Stored items:
##########
-- ==== Sys2Proof/Certificates/Slice0/Obligations.lean ====
section
/-! DEFINITION. The statements for the provers: encodings, the step, invariants, traps and returns, the privileged group,
virtual-machine loads and stores, CSR access, interrupts, translation. -/

open Sys2Proof Sys2Proof.Machine

/-! ## Encodings -/

/-- 30_encoding.md R181, R182, R186 to R188: no bit of an encoding is dropped. -/
def Obligations.DecodeInvertsEncode : Prop :=
  ∀ i : Instr, decode (encode i) = .ok i

/-- 30_encoding.md R188, "Decoding: (word & mask) == match": a decoded word matches its instruction's row and is its
encoding; a word that matches a row decodes to an instruction of that row. -/
def Obligations.DecodingIsMaskAndMatch : Prop :=
  (∀ (w : InstrWord) (i : Instr), decode w = .ok i → w &&& i.rowMask = i.rowMatch ∧ encode i = w) ∧
  (∀ (w : InstrWord) (i : Instr), w &&& i.rowMask = i.rowMatch → ∃ j, decode w = .ok j ∧ j.rowMatch = i.rowMatch)

/-- Words written out from the tables of 30_encoding.md R186 to R188, one of each group and format. -/
def Obligations.SampleWordsDecodeAsTabled : Prop :=
  decode 0x10002573 = .ok (.csrrs 10 0x100 0) ∧ decode 0x64539073 = .ok (.csrrw 0 0x645 7) ∧
  decode 0x64526073 = .ok (.csrrsi 0 0x645 4) ∧ decode 0x10200073 = .ok .sret ∧ decode 0x30200073 = .ok .mret ∧
  decode 0x62628073 = .ok (.hfenceGvma 5 6) ∧ decode 0x6005C573 = .ok (.hlvB 10 11) ∧
  decode 0x6AC5C073 = .ok (.hsvW 12 11)

/-- 30_encoding.md R189: a word of the SYSTEM opcode that matches no row raises the illegal instruction exception. -/
def Obligations.UnmatchedSystemWordIsIllegal : Prop :=
  ∀ (s s' : State) (w : InstrWord), s.interrupt = none → s.fetch = .word w s' → w.extractLsb' 0 7 = 0b1110011 →
    (∀ i : Instr, w &&& i.rowMask ≠ i.rowMatch) →
    step s = .next (s'.raiseBarred 2 w).platformStep

/-! ## The step -/

/-- A step with no interrupt to take runs the instruction the fetched word decodes to, then the platform's part. -/
def Obligations.StepRunsTheDecodedInstruction : Prop :=
  ∀ (s s' : State) (w : InstrWord) (i : Instr), s.interrupt = none → s.fetch = .word w s' → decode w = .ok i →
    step s = withPlatform (exec i s')

/-- The same from the bytes in memory, in M-mode, where no translation applies (20_memory.md R146, R150): the four bytes
at an aligned pc, in memory and not stored to, are the instruction's. -/
def Obligations.MachineModeStepRunsTheBytesAtPc : Prop :=
  ∀ (s : State) (i : Instr), s.interrupt = none → s.priv = .m → s.v = false →
    s.pc.toNat % ialignBytes s.cfg.ialign = 0 → s.pc.toNat + 4 ≤ 2 ^ s.cfg.hsxlen.bits →
    (∀ a ∈ addrsFrom s.pc.toNat 4, isMemory s.cfg a = true ∧ a ∉ s.storedTo) →
    s.memRead (addrsFrom s.pc.toNat 4) = bytesOfWord (encode i) →
    step s = withPlatform (exec i s)

/-- 60_exceptions.md R337: an interrupt that may be taken is taken before the next instruction, whatever that is; R350: no
general register and no memory changes. That it is taken at the first opportunity is the model's choice (R333, log 29). -/
def Obligations.InterruptIsTakenBeforeTheInstruction : Prop :=
  ∀ (s : State) (g : Target) (c : Nat), s.interrupt = some (g, c) →
    step s = .next (s.takeInterrupt g c).platformStep ∧ (s.takeInterrupt g c).regs = s.regs ∧
      (s.takeInterrupt g c).mem = s.mem

/-- No step writes the parameters, the step index counts steps, and `time` never decreases (40_csr_access.md R234; that each
counter is drawn anew after every step is the model's choice, log 7). -/
def Obligations.StepKeepsParametersAndTimeRises : Prop :=
  ∀ s t : State, step s = .next t →
    t.cfg = s.cfg ∧ t.tick = s.tick + 1 ∧ s.counters[1].toNat ≤ t.counters[1].toNat

/-- The instructions of the table never fault; those that are no CSR instruction always answer a next state; and one is
refused exactly when it is a CSR instruction whose permitted write puts VGEIN above GEILEN into `hstatus`, an unlisted cause
into `vscause`, or a value with bit 7 clear into `misa` (00_scope.md R12, R3, 92 D28, D9; log 11, 12, 13). -/
def Obligations.TableInstructionsStopOnlyOnRefusedCsrWrites : Prop :=
  ∀ (i : Instr) (s : State),
    (csrOperand i = none → ∃ t, exec i s = .next t) ∧ (∀ f, exec i s ≠ .fault f) ∧
    ((∃ r, exec i s = .refused r) ↔
      ∃ a c, csrOperand i = some (a, true) ∧ s.resolveCsr a true = .ok c ∧
        s.refusesWrite c (s.csrNewValue (s.readCsr c) i))

/-- 20_memory.md R173, 92 D36: in M-mode a fetch of a parcel of which a byte was stored to is a fault. -/
def Obligations.FetchAfterStoreFaults : Prop :=
  ∀ s : State, s.interrupt = none → s.priv = .m → s.v = false → s.pc.toNat % ialignBytes s.cfg.ialign = 0 →
    (∀ a ∈ addrsFrom s.pc.toNat 2, isMemory s.cfg a = true) →
    (∃ a ∈ addrsFrom s.pc.toNat 2, a ∈ s.storedTo) →
    ∃ a, step s = .fault (.fetchAfterStore a) ∧ a ∈ s.storedTo

/-! ## Invariants -/

/-- 10_state.md R22: M-mode implies V = 0. -/
def Obligations.EveryStepKeepsMachineModeOutOfTheGuest : Prop :=
  ∀ s t : State, s.modeLegal → step s = .next t → t.modeLegal

/-- Every step keeps memory in its canonical form (20_memory.md R140, log 5). -/
def Obligations.EveryStepKeepsMemoryCanonical : Prop :=
  ∀ s t : State, s.memCanonical → step s = .next t → t.memCanonical

/-- Every step keeps the pc and the exception pcs aligned and MODE bit 1 of the trap vectors clear (10_state.md R121,
R124, 43_arithmetic_and_control.md R441, R442; that `mepc` and `mtvec` have the shapes of `vsepc` and `vstvec` is PRESUMED,
log 10). -/
def Obligations.EveryStepKeepsControlAddressesAligned : Prop :=
  ∀ s t : State, s.controlAligned → step s = .next t → t.controlAligned

/-- Every step keeps VGEIN at most GEILEN, `hgatp` legal, VSXL in its legal set and MODE of `vsatp` and `satp` supported, also
where a write of VSXL changes the width of `vsatp` (00_scope.md R11, 10_state.md R34, R38, R102 to R104, R128; that `satp` has
the modes of `vsatp` is log 15, what MPP can hold log 34). -/
def Obligations.EveryStepKeepsFieldsLegal : Prop :=
  ∀ s t : State, s.fieldsLegal → step s = .next t → t.fieldsLegal

/-- Every step keeps `scause` and `mcause` at a listed code (60_exceptions.md R320, R325), but a step that runs a CSR
instruction writing one of them: what a write of an unlisted code leaves is the model's free value (log 11). -/
def Obligations.EveryStepKeepsCauseRegistersLegal : Prop :=
  ∀ s t : State, s.causesLegal → step s = .next t →
    t.causesLegal ∨ (s.interrupt = none ∧ ∃ w s' i a, s.fetch = .word w s' ∧ decode w = .ok i ∧
      csrOperand i = some (a, true) ∧ (a = 0x142 ∧ s.v = false ∧ s.priv ≠ .u ∨ a = 0x342 ∧ s.priv = .m))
##########
The expected answer is every line above in which the word "some" appears.

SOLVED PROBLEM:
  ∀ (s : State) (g : Target) (c : Nat), s.interrupt = some (g, c) →
      ∃ a c, csrOperand i = some (a, true) ∧ s.resolveCsr a true = .ok c ∧
      csrOperand i = some (a, true) ∧ (a = 0x142 ∧ s.v = false ∧ s.priv ≠ .u ∨ a = 0x342 ∧ s.priv = .m))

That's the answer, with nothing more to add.